In otherwords, refactor deeply nested code.
There are places in the library and dwarfdump
where appropriate refactoring has not yet been
done.

The return statement is often the best thing to use in a
pattern like this. If it's not available due to additional
nesting above which require some cleanup after the current
block, then consider splitting the current block into a new
function before using goto.

### Test or Loop with Side Effect

Never do:

    if ((foo = malloc (sizeof (foo_t)))) {

or

    if (foo = malloc (sizeof (foo_t))) {

as the reader has to think carefully about it,
whereas

    foo = malloc (sizeof (foo_t));
    if (foo) {

is more transparent (in some sense) and
makes it easier to stop( in debugger) or
add a printf in case this is a point where
things might be going wrong somehow.

Note the space between if and the left
parenthesis.

Also see "Managing nested blocks" just above.

### Switch statements

We use the following indent practice:

    switch(x) {
    case a: {
        /*  Define&use local variables,  do something */
    }
    case b:
        /*  Do something, no new local variable
            needed. */
        break;
    ...
    default: /* do something or break*/
    }

The default case is used everywhere (instead
of being omitted when it could be omitted)
to satisfy a Cobra rule.
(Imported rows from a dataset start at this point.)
-- ==== Sys2Proof/Machine/Core.lean ====
section
/-!
DEFINITION. The machine as the host's interface asks for it.
-/

/-- The EDT-LPE block. -/
def Sys2Proof.core : Host.Core := { State := Sys2Proof.Machine.State, Fault := Sys2Proof.Machine.Fault, Refusal := Sys2Proof.Machine.Refusal, step := Sys2Proof.Machine.step, reset := Sys2Proof.Machine.State.reset }
end

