-- ==== Sys2Proof/Laws/Estimator.lean ====
section
/-!
SUPPORT. The scan finds the first maximum of the map.
-/

namespace Sys2Proof.Machine

variable {sw : Nat}

/-- What the scan has found once it has looked at the samples up to index k. -/
structure ScannedTo (m : LightMap sw) (best : Fin 8 × BitVec sw) (k : Nat) : Prop where
  sample : best.2 = m[best.1]
  index : best.1.val ≤ k
  greatest : ∀ j : Fin 8, j.val ≤ k → m[j].toNat ≤ best.2.toNat
  first : ∀ j : Fin 8, j < best.1 → m[j].toNat < best.2.toNat

theorem scannedTo_zero (m : LightMap sw) : ScannedTo m (0, m[0]) 0 where
  sample := rfl
  index := le_rfl
  greatest j hj := by
    obtain rfl : j = 0 := Fin.ext (by simpa using hj)
    exact le_rfl
  first j hj := absurd hj (Fin.not_lt_zero j)

/-- One more sample. -/
theorem scanSample_scannedTo {m : LightMap sw} {best : Fin 8 × BitVec sw} {k : Nat} (i : Fin 8) (hi : i.val = k + 1)
    (h : ScannedTo m best k) : ScannedTo m (scanSample m best i) (k + 1) := by
  unfold scanSample
  split
  case isTrue hgt =>
    have hgt : best.2.toNat < m[i].toNat := hgt
    refine ⟨rfl, by simp [hi], fun j hj => ?_, fun j hj => ?_⟩
    · by_cases hjk : j.val ≤ k
      · exact (h.greatest j hjk).trans hgt.le
      · obtain rfl : j = i := Fin.ext (by omega)
        exact le_rfl
    · exact lt_of_le_of_lt (h.greatest j (by have : j.val < i.val := hj; omega)) hgt
  case isFalse hle =>
    have hle : m[i].toNat ≤ best.2.toNat := not_lt.mp hle
    refine ⟨h.sample, by have := h.index; omega, fun j hj => ?_, h.first⟩
    by_cases hjk : j.val ≤ k
    · exact h.greatest j hjk
    · obtain rfl : j = i := Fin.ext (by omega)
      exact hle

theorem firstMax_scannedTo (m : LightMap sw) : ScannedTo m (firstMax m) 7 :=
  scanSample_scannedTo 7 rfl <| scanSample_scannedTo 6 rfl <| scanSample_scannedTo 5 rfl <|
    scanSample_scannedTo 4 rfl <| scanSample_scannedTo 3 rfl <| scanSample_scannedTo 2 rfl <|
      scanSample_scannedTo 1 rfl <| scannedTo_zero m

/-- The index the scan finds holds a maximum. -/
theorem le_firstMax (m : LightMap sw) (j : Fin 8) : m[j].toNat ≤ m[(firstMax m).1].toNat := by
  have h := firstMax_scannedTo m
  rw [← h.sample]
  exact h.greatest j (by omega)

/-- No earlier index reaches it. -/
theorem lt_firstMax (m : LightMap sw) (j : Fin 8) (hj : j < (firstMax m).1) :
    m[j].toNat < m[(firstMax m).1].toNat := by
  have h := firstMax_scannedTo m
  rw [← h.sample]
  exact h.first j hj

/-- The first maximum is the only index of its kind. -/
theorem firstMax_unique (m : LightMap sw) (i : Fin 8) (hmax : ∀ j : Fin 8, m[j].toNat ≤ m[i].toNat)
    (hfirst : ∀ j : Fin 8, j < i → m[j].toNat < m[i].toNat) : (firstMax m).1 = i := by
  rcases lt_trichotomy (firstMax m).1 i with h | h | h
  · have h1 := hfirst _ h
    have h2 := le_firstMax m i
    omega
  · exact h
  · have h1 := lt_firstMax m i h
    have h2 := hmax (firstMax m).1
    omega

/-- The estimator's result, by the sample at the first maximum. -/
theorem lineEstimate_eq (threshold : BitVec sw) (m : LightMap sw) :
    lineEstimate threshold m =
      if m[(firstMax m).1].toNat < threshold.toNat then none else some posQ[(firstMax m).1] := by
  have h := (firstMax_scannedTo m).sample
  simp only [lineEstimate, BitVec.lt_def, h]

end Sys2Proof.Machine
end

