/-- E14 (tie), E9 and E10 (the threshold is met exactly), E18 (no centroid) and E22 (idx 7 but absent). -/
theorem test_estimate_vectors :
    lineEstimate 1000#12 #v[3000, 0, 0, 0, 0, 0, 0, 3000] = some 4 ∧
    lineEstimate 1000#12 #v[999, 999, 999, 999, 999, 999, 999, 999] = none ∧
    lineEstimate 1000#12 #v[1000, 1000, 1000, 1000, 1000, 1000, 1000, 1000] = some 4 ∧
    lineEstimate 1000#12 #v[1500, 1400, 1300, 1200, 1100, 1600, 1000, 900] = some (-2) ∧
    lineEstimate 1000#12 #v[1, 2, 3, 4, 5, 6, 7, 8] = none ∧
    lineEstimate 128#8 #v[130, 131, 131, 130, 0, 0, 0, 0] = some 3 ∧
    lineEstimate 1#1 #v[0, 0, 0, 0, 0, 1, 0, 0] = some (-2) := by decide

/-- Section 2.9: the seven codes and the filler. -/
theorem test_position_codes :
    (posQ.toList.map fun q => posCode (some q)) = [0x4#4, 0x3#4, 0x2#4, 0x0#4, 0x0#4, 0xE#4, 0xD#4, 0xC#4] ∧
    posCode none = 0x0#4 := by decide

/-- Section 2.8: a reset with a DELTA of 900 pending leaves 0, not 900. -/
theorem test_reset_wins (s : State) :
    step (s.drive { rst := true, req := 0b10#2, steps := 900, light := 0 }) = .next s.takeReset := rfl

/-- The opcode-table words run as the first request after reset. -/
theorem test_first_request_after_reset :
    step (State.reset.withFetchWord 8 0) = exec .nop State.reset ∧
    step (State.reset.withFetchWord 8 2) = exec (.delta 0) State.reset := ⟨rfl, rfl⟩

/-- Lines of P6 and P3 in the notation of R55. -/
theorem test_read_lines :
    readLine ['D', 'E', 'L', 'T', 'A', ' ', '0', 'x', '2', 'B', 'C', ' ', ';', 'h'] = some (.delta 700) ∧
    readLine ['E', 'S', 'T', 'I', 'M', 'A', 'T', 'E', ' ', '1', ',', ' ', '2', ',', '3', ',', '4', ',', '5', ',', '6',
      ',', '7', ',', '8'] = some (.estimate #v[1, 2, 3, 4, 5, 6, 7, 8]) ∧
    readLine ['R', 'E', 'S', 'E', 'T'] = some .reset ∧ readLine [] = some .blank ∧
    readLine ['D', 'E', 'L', 'T', 'A'] = none := by decide

theorem test_written_response : (Response.line none).written = "=> absent" := rfl

/-! ### Witnesses: hypotheses that can be met, at boundary values -/

theorem withinHalfRange_one : withinHalfRange 16 1 := by constructor <;> decide
theorem withinHalfRange_minus_one : withinHalfRange 16 (-1) := by constructor <;> decide
theorem withinHalfRange_largest : withinHalfRange 16 32767 := by constructor <;> decide
theorem withinHalfRange_least : withinHalfRange 16 (-32767) := by constructor <;> decide

theorem crosses_upward : crossesMidpoint 32767#16 1 := by refine ⟨?_, ?_, ?_⟩ <;> decide
theorem crosses_downward : crossesMidpoint 32768#16 (-1) := by refine ⟨?_, ?_, ?_⟩ <;> decide
theorem crosses_not_on_wrap : ¬crossesMidpoint 65535#16 1 := fun h => absurd h.2.1 (by decide)
theorem crosses_not_on_backward_wrap : ¬crossesMidpoint 0#16 (-1) := fun h => absurd h.1 (by decide)
theorem crosses_not_in_half : ¬crossesMidpoint 32766#16 1 := fun h => absurd h.2.2 (by decide)

theorem no_motion_within (bits : Nat) : withinHalfRange bits 0 := by
  have h1 : (1 : Int) ≤ halfRange bits := one_le_pow₀ (by decide)
  constructor <;> omega

theorem no_motion_crosses_nothing {bits : Nat} (l : BitVec bits) : ¬crossesMidpoint l 0 := fun h => h.2.2 (by simp)

/-- A state whose next cycle is idle. -/
def idleNext : State := State.reset.drive InputPorts.quiet

/-- A state whose next cycle is a reset cycle with a DELTA beside it. -/
def resetNext : State := State.reset.drive { rst := true, req := 0b10#2, steps := 1, light := 0 }

theorem witness_StepRunsSampledRequest :
    idleNext.sampledInputs.rst = false ∧ idleNext.pending = InputPorts.quiet :: [] ∧ State.reset.pending = [] :=
  ⟨rfl, rfl, rfl⟩

theorem witness_ResetEdgeClearsRegister : resetNext.sampledInputs.rst = true := rfl

theorem witness_PowerUpRequestsComplete : ({ InputPorts.quiet with rst := true } : InputPorts).rst = true := rfl

theorem witness_UnselectedPortsAreFree : resetNext.sampledInputs.rst = true := rfl

theorem witness_HeldResetLeavesZero :
    ∀ q ∈ [{ InputPorts.quiet with rst := true }, { InputPorts.quiet with rst := true, req := 0b11#2 }],
      InputPorts.rst q = true := by simp

theorem witness_OnlyDeltaTouchesRegister :
    (∃ t, exec .nop idleNext = .next t) ∧ (∃ t, exec (.estimate (unpackLight 0)) idleNext = .next t) ∧
    (∃ t, exec .nop resetNext = .next t) ∧ (∀ r, Instr.nop ≠ .delta r) ∧
    (∀ r, Instr.estimate (unpackLight 0) ≠ .delta r) :=
  ⟨⟨_, rfl⟩, ⟨_, rfl⟩, ⟨_, rfl⟩, nofun, nofun⟩

theorem witness_DecodeFollowsRequestWord :
    ((0b11#2 = 0b10#2 → (0 : Reading) = 1) ∧ (0b11#2 = 0b11#2 → (5 : LightBus Config.SW) = 5)) ∧
    ((0b10#2 = 0b10#2 → (3 : Reading) = 3) ∧ (0b10#2 = 0b11#2 → (5 : LightBus Config.SW) = 6)) := by simp

theorem witness_EncodeInvertsDecode :
    ∀ w ∈ [0b00#2, 0b10#2, 0b11#2],
      ({ InputPorts.quiet with req := w, steps := 1, light := 1 } : InputPorts).rst = false ∧ w ≠ 0b01#2 := by
  simp [InputPorts.quiet]

theorem witness_SamplesLieInIndexOrder : (0 < 1) ∧ (11 < 12) := by decide

theorem witness_PositionPortsCarryResult :
    (∀ j : Fin 8, (Vector.replicate 8 (0 : BitVec Config.SW))[j].toNat < Config.THRESHOLD.toNat) ∧
    (∀ v, v = Config.THRESHOLD → Config.THRESHOLD.toNat ≤ (Vector.replicate 8 v)[(0 : Fin 8)].toNat ∧
      (∀ j : Fin 8, (Vector.replicate 8 v)[j].toNat ≤ (Vector.replicate 8 v)[(0 : Fin 8)].toNat) ∧
      (∀ j : Fin 8, j < 0 → (Vector.replicate 8 v)[j].toNat < (Vector.replicate 8 v)[(0 : Fin 8)].toNat)) := by
  have h := Config.THRESHOLD_pos
  refine ⟨fun j => by simp; omega, fun v hv => ⟨by simp [hv], fun j => by simp, fun j hj => absurd hj (by simp)⟩⟩

/-- The same hypotheses with the first maximum at index 7. -/
theorem witness_PositionPortsCarryResult_last (v : BitVec Config.SW) (hv : v = Config.THRESHOLD) :
    Config.THRESHOLD.toNat ≤ (#v[0, 0, 0, 0, 0, 0, 0, v] : LightMap Config.SW)[(7 : Fin 8)].toNat ∧
    (∀ j : Fin 8, (#v[0, 0, 0, 0, 0, 0, 0, v] : LightMap Config.SW)[j].toNat ≤ v.toNat) ∧
    (∀ j : Fin 8, j < 7 → (#v[0, 0, 0, 0, 0, 0, 0, v] : LightMap Config.SW)[j].toNat < v.toNat) := by
  have h := Config.THRESHOLD_pos
  have hz : 0 < v.toNat := by rw [hv]; omega
  refine ⟨by rw [← hv]; exact le_rfl, ?_, ?_⟩
  · simp [Fin.forall_fin_succ]
  · simp [Fin.forall_fin_succ, hz]

theorem witness_UnreadPortsHaveNoEffect :
    let p : InputPorts := { InputPorts.quiet with req := 0b10#2, steps := 1 }
    let s := State.reset.drive p
    let s' := State.reset.drive { p with light := 1 }
    s.lastSteps = s'.lastSteps ∧ s.sampledInputs.rst = s'.sampledInputs.rst ∧
    s.sampledInputs.req = s'.sampledInputs.req ∧
    (deltaCycle s.sampledInputs = true → s.sampledInputs.steps = s'.sampledInputs.steps) ∧
    (estimateCycle s.sampledInputs = true → s.sampledInputs.light = s'.sampledInputs.light) ∧
    (∃ t, step s = .next t) ∧ ∃ t', step s' = .next t' := by
  refine ⟨rfl, rfl, rfl, fun _ => rfl, fun h => absurd h (by decide), ⟨_, rfl⟩, ⟨_, rfl⟩⟩

theorem witness_WrapReportedWhenHalvesDiffer :
    (withinHalfRange 16 1 ∧ modulus 16 ≤ zext 65535#16 + 1) ∧ (withinHalfRange 16 (-1) ∧ zext 0#16 + (-1) < 0) ∧
    (withinHalfRange 16 1 ∧ crossesMidpoint 32767#16 1) :=
  ⟨⟨withinHalfRange_one, by decide⟩, ⟨withinHalfRange_minus_one, by decide⟩, withinHalfRange_one, crosses_upward⟩

theorem witness_DeltaClosedForm :
    (1 ≤ 16) ∧ topBit 32767#16 = topBit 0#16 ∧
    (halfRange 16 ≤ zext 32768#16 ∧ zext 32767#16 < halfRange 16) ∧
    (halfRange 16 ≤ zext 65535#16 ∧ zext 0#16 < halfRange 16) := by decide

/-- The width hypothesis of the tracker's laws, at the least width. -/
theorem witness_least_width : 1 ≤ 1 := le_rfl
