theorem deltasOf_cons_of_deltaCycle (l : Reading) {p : InputPorts} (rs : List Response) (hd : deltaCycle p = true) :
    deltasOf (cycleResponse l p :: rs) = trackerDelta l p.steps :: deltasOf rs := by
  simp [cycleResponse, rst_of_deltaCycle hd, hd, deltasOf]

theorem deltasOf_cons_of_not_deltaCycle (l : Reading) {p : InputPorts} (rs : List Response)
    (hd : deltaCycle p = false) : deltasOf (cycleResponse l p :: rs) = deltasOf rs := by
  rw [cycleResponse, hd]
  cases p.rst
  · cases estimateCycle p <;> rfl
  · rfl

/-- The tracker's results depend on the register and the cycles alone, by induction on the cycles. -/
theorem deltasOf_runResponses (s : State) (ps : List InputPorts) :
    deltasOf (runResponses s ps) = trackerResults s.lastSteps ps := by
  induction ps generalizing s with
  | nil => rfl
  | cons p ps ih =>
    obtain ⟨t, hregister, hresponse, -, -, hrun⟩ := run_cons s p ps
    rw [hrun, hresponse]
    cases hd : deltaCycle p
    · rw [deltasOf_cons_of_not_deltaCycle _ _ hd, ih, hregister, trackerResults_cons_of_not_deltaCycle _ _ hd]
    · rw [deltasOf_cons_of_deltaCycle _ _ hd, ih, hregister, cycleRegister_of_deltaCycle _ hd,
        trackerResults_cons_of_deltaCycle _ _ hd]

/-! Cycles that the tracker does not see: neither a reset nor a DELTA. -/

/-- The test `keep` drops no reset cycle and no DELTA cycle. -/
def DropsUntracked (keep : InputPorts → Bool) : Prop :=
  ∀ p, keep p = false → p.rst = false ∧ deltaCycle p = false

theorem registerAfter_filter {keep : InputPorts → Bool} (hkeep : DropsUntracked keep) (l : Reading)
    (ps : List InputPorts) : registerAfter l (ps.filter keep) = registerAfter l ps := by
  induction ps generalizing l with
  | nil => rfl
  | cons p ps ih =>
    cases hk : keep p
    · obtain ⟨hr, hd⟩ := hkeep p hk
      rw [List.filter_cons_of_neg (by simp [hk]), registerAfter_cons, cycleRegister_of_not_deltaCycle l hr hd, ih]
    · rw [List.filter_cons_of_pos hk, registerAfter_cons, registerAfter_cons, ih]

theorem trackerResults_filter {keep : InputPorts → Bool} (hkeep : DropsUntracked keep) (l : Reading)
    (ps : List InputPorts) : trackerResults l (ps.filter keep) = trackerResults l ps := by
  induction ps generalizing l with
  | nil => rfl
  | cons p ps ih =>
    cases hk : keep p
    · obtain ⟨hr, hd⟩ := hkeep p hk
      rw [List.filter_cons_of_neg (by simp [hk]), trackerResults_cons_of_not_deltaCycle l ps hd,
        cycleRegister_of_not_deltaCycle l hr hd, ih]
    · rw [List.filter_cons_of_pos hk]
      simp only [trackerResults, ih]

/-- Runs over sequences with the same register at the end, as the statements put it. -/
theorem runEnd_congr (s : State) {ps qs : List InputPorts}
    (h : registerAfter s.lastSteps ps = registerAfter s.lastSteps qs) :
    ∃ t u, runEnd s ps = .next t ∧ runEnd s qs = .next u ∧ t.lastSteps = u.lastSteps := by
  obtain ⟨t, ht, htregister, -⟩ := runEnd_register s ps
  obtain ⟨u, hu, huregister, -⟩ := runEnd_register s qs
  exact ⟨t, u, ht, hu, by rw [htregister, huregister, h]⟩

theorem untracked_of_idleCycle {p : InputPorts} (hi : idleCycle p = true) :
    p.rst = false ∧ deltaCycle p = false ∧ estimateCycle p = false := by
  rcases cycle_cases p with ⟨-, -, -, hn⟩ | ⟨hr, -, hd, he, -⟩ | ⟨-, -, -, -, hn⟩ | ⟨-, -, -, -, hn⟩
  · simp [hi] at hn
  · exact ⟨hr, hd, he⟩
  · simp [hi] at hn
  · simp [hi] at hn

theorem untracked_of_estimateCycle {p : InputPorts} (he : estimateCycle p = true) :
    p.rst = false ∧ deltaCycle p = false := by
  rcases cycle_cases p with ⟨-, -, hn, -⟩ | ⟨-, -, -, hn, -⟩ | ⟨-, -, -, hn, -⟩ | ⟨hr, -, hd, -, -⟩
  · simp [he] at hn
  · simp [he] at hn
  · simp [he] at hn
  · exact ⟨hr, hd⟩

theorem dropsUntracked_idle : DropsUntracked fun p => !idleCycle p := by
  intro p hp
  obtain ⟨hr, hd, -⟩ := untracked_of_idleCycle (by simpa using hp)
  exact ⟨hr, hd⟩

theorem dropsUntracked_idle_or_estimate : DropsUntracked fun p => !(idleCycle p || estimateCycle p) := by
  intro p hp
  have hie : idleCycle p = true ∨ estimateCycle p = true := by
    simpa [Decidable.imp_iff_not_or] using hp
  rcases hie with hi | he
  · obtain ⟨hr, hd, -⟩ := untracked_of_idleCycle hi
    exact ⟨hr, hd⟩
  · exact untracked_of_estimateCycle he

/-- An idle cycle is no ESTIMATE, so dropping the idle cycles first changes no selection of the ESTIMATE cycles. -/
theorem filter_estimateCycle_filter_idle (ps : List InputPorts) :
    (ps.filter fun p => !idleCycle p).filter estimateCycle = ps.filter estimateCycle := by
  rw [List.filter_filter]
  congr 1
  funext p
  cases hi : idleCycle p
  · simp
  · obtain ⟨-, -, he⟩ := untracked_of_idleCycle hi
    simp [he]

/-- Settles O41: each of the three observations of a run is that of the run without its idle cycles. -/
theorem idleCyclesAreInvisible : Obligations.IdleCyclesAreInvisible := by
  intro s ps qs h
  refine ⟨?_, ?_, runEnd_congr s ?_⟩
  · rw [deltasOf_runResponses, deltasOf_runResponses, ← trackerResults_filter dropsUntracked_idle, h,
      trackerResults_filter dropsUntracked_idle]
  · rw [linesOf_runResponses, linesOf_runResponses, ← filter_estimateCycle_filter_idle ps, h,
      filter_estimateCycle_filter_idle]
  · rw [← registerAfter_filter dropsUntracked_idle, h, registerAfter_filter dropsUntracked_idle]

/-- Settles O42: the cycles removed are neither resets nor DELTAs. -/
theorem estimatesAreInvisibleToTracker : Obligations.EstimatesAreInvisibleToTracker := by
  intro s ps
  refine ⟨?_, runEnd_congr s (registerAfter_filter dropsUntracked_idle_or_estimate _ ps).symm⟩
  rw [deltasOf_runResponses, deltasOf_runResponses, trackerResults_filter dropsUntracked_idle_or_estimate]

end Sys2Proof.Safety
end

section
/-!
SUPPORT. The tracker's arithmetic laws, for every width (40_encoder_delta.md section 3, R62 to R70;
70_reset_and_hazards.md section 3, R115): the closed form by the halves of the readings, the ideal modular delta, and
the result of a poll after a motion of the counter.
-/

namespace Sys2Proof.Machine

open Sys2Proof.Safety

variable {bits : Nat}

theorem zext_range (v : BitVec bits) : 0 ≤ zext v ∧ zext v < modulus bits := ⟨zext_nonneg v, zext_lt_modulus v⟩

theorem topBit_eq_iff_halves (l s : BitVec bits) :
    topBit s = topBit l ↔ (halfRange bits ≤ zext s ↔ halfRange bits ≤ zext l) := topBit_eq_iff l s

/-- `trackerDelta_cases` with the halves of both readings in every case, for linear arithmetic. -/
theorem trackerDelta_halves (l s : BitVec bits) :
    ((halfRange bits ≤ zext s ↔ halfRange bits ≤ zext l) ∧ trackerDelta l s = zext s - zext l) ∨
    (zext l < halfRange bits ∧ halfRange bits ≤ zext s ∧ trackerDelta l s = zext s - zext l - modulus bits) ∨
    (zext s < halfRange bits ∧ halfRange bits ≤ zext l ∧ trackerDelta l s = zext s - zext l + modulus bits) := by
  rw [← topBit_eq_iff_halves]
  exact trackerDelta_cases l s

/-- Settles O22: each case of the closed form excludes the two others. -/
theorem deltaClosedForm : Obligations.DeltaClosedForm := by
  intro bits l s hbits
  rw [topBit_eq_iff_halves]
  have hN := modulus_eq_two_mul_halfRange hbits
  have hl := zext_range l
  have hs := zext_range s
  have hcases := trackerDelta_halves l s
  refine ⟨fun hsame => ?_, fun hhigh hlow => ?_, fun hhigh hlow => ?_⟩
  · omega
  · omega
  · omega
One thinks
consistency reads well.

dwarf_names.c (for example) is full of functions
where all known values do a return on each case:
and there the last entry is default: break;
followed outside the switch by the return for
the error case.

### Singly Linked Lists

Many places in libdwarf build singly-linked lists.
And do it without a check for NULL. Stephen Macguire, in
Writing Solid Code (Microsoft Press, 1993) explains
how and why one should do this on page 126.
We assume it's well known. The same book's
"Candy Machine Interfaces" chapter lead to the design
of the return values used in the library.

### Macro Tests Commented

    #ifdef SOME_MACRO
    #else /* !SOME_MACRO */
    #endif /* !SOME_MACRO */

    #ifdef OTHER_MACRO
    #endif /* OTHER_MACRO */

The comments add clarity when one is not familiar with code in
the area but are not required if the #else #endif are within a
couple lines of the #if(def).  In a spot with nested #if(def)
the comments become necessary to avoid confusing the reader.
There is nothing wrong with adding them everywhere.

### Lookup Tables

Any situation requiring a lookup table should use one
or the other tsearch functions. The practical ones are
dwarf\_tsearchhash.c and dwarf\_tsearchbal.c.  dwarfdump and
libdwarf each use one of them and only one of them.  See the
tsearch-code project to see the full set available.

These use the traditional UNIX tsearch arguments and return
values even though those are not good designs by current
standards. Expanded to have destroy() functions whose prototype
was copied from GNU man pages.

GNU libc has much nicer (in the sense of much nicer interface
designs)  non-standard tsearch functions, but we've ignored
those to keep to the official Single Unix Specification
standard interfaces.

### Memory allocation

In general, be wary of performing any arithmetic operations
in an argument to malloc.  You should explicitly check for
integer overflow yourself in any more complex situations.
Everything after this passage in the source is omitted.